Attorney General: Nursing home charges controversy betrays ‘lack of understanding of legal system’

Attorney General: Nursing home charges controversy betrays 'lack of understanding of legal system'

Rossa Fanning SC

A national controversy over the State’s historic handling of litigation concerning private nursing home charges betrays “a fundamental lack of understanding of our legal system”, Attorney General Rossa Fanning SC has said in a report to ministers.

The law officer’s 30-page report on matters relating to historic pre-2005 private nursing home charges and the historic pre-2007 Disabled Persons Maintenance Allowance was laid before the Oireachtas and published yesterday.

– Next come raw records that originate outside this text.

-- ==== Sys2Proof/Word.lean ====
section
/-! DEFINITION. The word types of the Trigar 2480: 64-bit words and scalar registers (R33, R57), bytes (R3),
1,024-bit vector registers (R35), and the 256-bit payload of a link word (R140). -/

namespace Sys2Proof

/-- A 64-bit word: an instruction word (R57), a g register (R33) or an address (R27). -/
abbrev Word := BitVec 64

/-- A byte; every multi-byte value is little-endian (R3). -/
abbrev Byte := BitVec 8

/-- A vector register: 32 lanes of 32 bits, lane 0 in the low bits (R35). -/
abbrev VWord := BitVec 1024

/-- A lane mask: bit j stands for lane j (R33). -/
abbrev Mask := BitVec 32

/-- The payload of a link word (R20, R140). -/
abbrev Payload := BitVec 256

end Sys2Proof
end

The report was commissioned following media scrutiny of settlements reached with individuals who sued the State over their exclusion from the Health Repayment Scheme (HRS) established in 2006 on the basis that they stayed in private nursing homes rather than public nursing homes.

Hundreds of legal proceedings were initiated between 2005 and 2013 and the government was warned in 2010 that losing a test case could cost the State more than €7 billion.

The State’s decision to settle with individual plaintiffs instead of contesting the litigation and risking pay-outs to a wider group of people has drawn significant criticism in recent weeks.

However, Mr Rossa said the government of the day had “acted prudently” and criticised “newspaper articles and associated reporting in which the State has been criticised for having a ‘secret litigation strategy’”.

He said: “Any suggestion that a ‘secret litigation strategy’, without more, is in some way improper betrays significant unfamiliarity with the civil litigation process. As I have said above, litigation is, by its very nature, adversarial. Each side is legally represented. Each side has a strategy. Each side keeps that strategy to itself.

“Every single litigant therefore must, of necessity, have a ‘litigation strategy’ and they have a fundamental legal right to keep that strategy confidential. There is nothing whatsoever sinister about that.

“Of course some people may consider that the State ought not to be involved in adversarial litigation with its citizens. I can understand that reaction. But as I am endeavouring to explain, this is unavoidable in certain cases and to think otherwise does betray a fundamental lack of understanding of our legal system.”

Mr Fanning also said there was “clear and unambiguous evidence on the files that I have reviewed that there was a bona fide and viable legal defence to those cases” and that the State would not necessarily have lost a test case.

The report also considers the Disabled Persons Maintenance Allowance and the historical question of the legal authority of the minister to withhold payment of the allowance to persons in full-time residential care funded or part-funded by the State and litigation relating to non-payment of the allowance.

Mr Fanning concludes that there was no positive legal duty to make retrospective payments, but that there was good reason for the State to be concerned about its prospects of successfully defending one case that was brought, at least as insofar as the period between 1983 and 1996 was concerned.

The government said the report will now be considered by the ministers for health and social protection.